> **What this task involves**
Within the listing below, please copy exactly the lines between the line holding "(s.arbiter.flags.get .a).setWidth 8, (s.arbiter.flags.get" and the line holding "be16 (s.ports.get p).overruns", inclusive.

> **The input**
/-! ### Reading requests -/

/-- IDENTIFY answers OK with vendor code 0x0B37, part code 4216, the revision, and "Pelfram" behind its length.
STATUS READ answers OK with 35 bytes: authority, holder, both ports' flags, generation, controller state, engine
state, phase and page, sixteen slot states, composite state, E, and the own port's counters, unread and lost counts. -/
def Obligations.IdentifyAndStatusRead : Prop :=
  (∀ (s : State) (p : Port) (r : Request), s.takes p .identify r →
     exec (.identify p) s = .next ((s.dequeue p).respond p r
       ⟨.ok, [0x0B, 0x37, 0x10, 0x78, Config.revision, 7, 0x50, 0x65, 0x6C, 0x66, 0x72, 0x61, 0x6D]⟩))
  ∧ (∀ (s : State) (p : Port) (r : Request), s.takes p .statusRead r → ∃ b : List Byte,
       exec (.statusRead p) s = .next ((s.dequeue p).respond p r ⟨.ok, b⟩) ∧ b.length = 35
       ∧ b.take 4 = [byteOf s.arbiter.authority.code, optByte (s.arbiter.authority.holder.map portCode),
           (s.arbiter.flags.get .a).setWidth 8, (s.arbiter.flags.get .b).setWidth 8]
       ∧ (b.drop 4).take 2 = be16 s.ctl.generation
       ∧ (b.drop 6).take 4 = [byteOf s.ctl.state.code, byteOf s.memory.engineCode, byteOf s.memory.phaseCode,
           optByte (s.enginePage.map Fin.val)]
       ∧ (∀ i : SlotIx, b[10 + i.val]? = some (byteOf s.slots[i].state.code))
       ∧ b[26]? = some (byteOf s.combiner.state.code)
       ∧ (b.drop 27).take 2 = be16 s.alloc.pool
       ∧ (b.drop 29).take 2 = be16 (s.ports.get p).badFrames ∧ (b.drop 31).take 2 = be16 (s.ports.get p).overruns
       ∧ b.drop 33 = [byteOf (s.ring.unread.get p), byteOf (s.ring.lost.get p)])

/-- NOP answers OK with its own body, of any length from 0 to 256; nothing but the queues and the holder's lease
changes. -/
def Obligations.NopEchoes : Prop :=
  ∀ (s : State) (p : Port) (r : Request), s.mayTake p r → requestRow r = .nop → r.flags.toNat ≤ 1 →
    r.body.length ≤ 256 → exec (.nop p) s = .next ((s.dequeue p).respond p r ⟨.ok, r.body⟩)

/-- PLAN READ answers generation, controller state, and the header, or `count` entries of 33 bytes from `start` on,
past entry 15 to entry 0; start above 15, or a count of 0 or above 16, is BAD_ARGUMENT, its body empty by the model's
choice (log entry 26). The header form ignores both. DRAFT GET reads the own or the other draft: its state, the page
being loaded, and its header or `count` entries from `start` on; a LOADING draft is read as well. A draft or form
selector above 1, and in the entries form a start above 15 or a count of 0 or above 16, is BAD_ARGUMENT, its body
empty by the model's choice (log entry 26). -/
def Obligations.PlanReadAndDraftGet : Prop :=
  (∀ (s : State) (p : Port) (r : Request), s.takes p .planRead r →
     (u8At r.body 0 = 0 → exec (.planRead p) s = .next ((s.dequeue p).respond p r
       ⟨.ok, be16 s.ctl.generation ++ [byteOf s.ctl.state.code] ++ s.ctl.active.header.bytes⟩))
     ∧ (u8At r.body 0 = 1 → u8At r.body 1 ≤ 15 → 1 ≤ u8At r.body 2 → u8At r.body 2 ≤ 16 → ∃ b : List Byte,
         exec (.planRead p) s = .next ((s.dequeue p).respond p r ⟨.ok, b⟩)
         ∧ b.length = 3 + 33 * u8At r.body 2
         ∧ b.take 3 = be16 s.ctl.generation ++ [byteOf s.ctl.state.code]
         ∧ ∀ k < u8At r.body 2, ∀ i : SlotIx, i.val = (u8At r.body 1 + k) % 16 →
             (b.drop (3 + 33 * k)).take 33 = s.ctl.active.entries[i].bytes)
     ∧ (1 < u8At r.body 0 ∨ (u8At r.body 0 = 1 ∧ (15 < u8At r.body 1 ∨ u8At r.body 2 = 0 ∨ 16 < u8At r.body 2)) →
         exec (.planRead p) s = .next ((s.dequeue p).respond p r ⟨.badArgument, []⟩)))
  ∧ ((∀ (s : State) (p : Port) (r : Request), s.takes p .draftGet r →
       (1 < u8At r.body 0 ∨ 1 < u8At r.body 1
         ∨ (u8At r.body 1 = 1 ∧ (15 < u8At r.body 2 ∨ u8At r.body 3 = 0 ∨ 16 < u8At r.body 3))) →
       exec (.draftGet p) s = .next ((s.dequeue p).respond p r ⟨.badArgument, []⟩))
     ∧ ∀ (s : State) (p : Port) (r : Request) (q : Port), s.takes p .draftGet r →
       (u8At r.body 0 = 0 ∧ q = p ∨ u8At r.body 0 = 1 ∧ q = p.other) →
       (u8At r.body 1 = 0 → exec (.draftGet p) s = .next ((s.dequeue p).respond p r
         ⟨.ok, [if (s.drafts.get q).loading.isSome then 1 else 0, optByte ((s.drafts.get q).loading.map Fin.val)]
           ++ (s.drafts.get q).plan.header.bytes⟩))
       ∧ (u8At r.body 1 = 1 → u8At r.body 2 ≤ 15 → 1 ≤ u8At r.body 3 → u8At r.body 3 ≤ 16 → ∃ b : List Byte,
           exec (.draftGet p) s = .next ((s.dequeue p).respond p r ⟨.ok, b⟩)
           ∧ b.length = 2 + 33 * u8At r.body 3
           ∧ b.take 2 = [if (s.drafts.get q).loading.isSome then 1 else 0, optByte ((s.drafts.get q).loading.map Fin.val)]
           ∧ ∀ k < u8At r.body 3, ∀ i : SlotIx, i.val = (u8At r.body 2 + k) % 16 →
               (b.drop (2 + 33 * k)).take 33 = (s.drafts.get q).plan.entries[i].bytes))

> **Answer to this task**
           (s.arbiter.flags.get .a).setWidth 8, (s.arbiter.flags.get .b).setWidth 8]
       ∧ (b.drop 4).take 2 = be16 s.ctl.generation
       ∧ (b.drop 6).take 4 = [byteOf s.ctl.state.code, byteOf s.memory.engineCode, byteOf s.memory.phaseCode,
           optByte (s.enginePage.map Fin.val)]
       ∧ (∀ i : SlotIx, b[10 + i.val]? = some (byteOf s.slots[i].state.code))
       ∧ b[26]? = some (byteOf s.combiner.state.code)
       ∧ (b.drop 27).take 2 = be16 s.alloc.pool
       ∧ (b.drop 29).take 2 = be16 (s.ports.get p).badFrames ∧ (b.drop 31).take 2 = be16 (s.ports.get p).overruns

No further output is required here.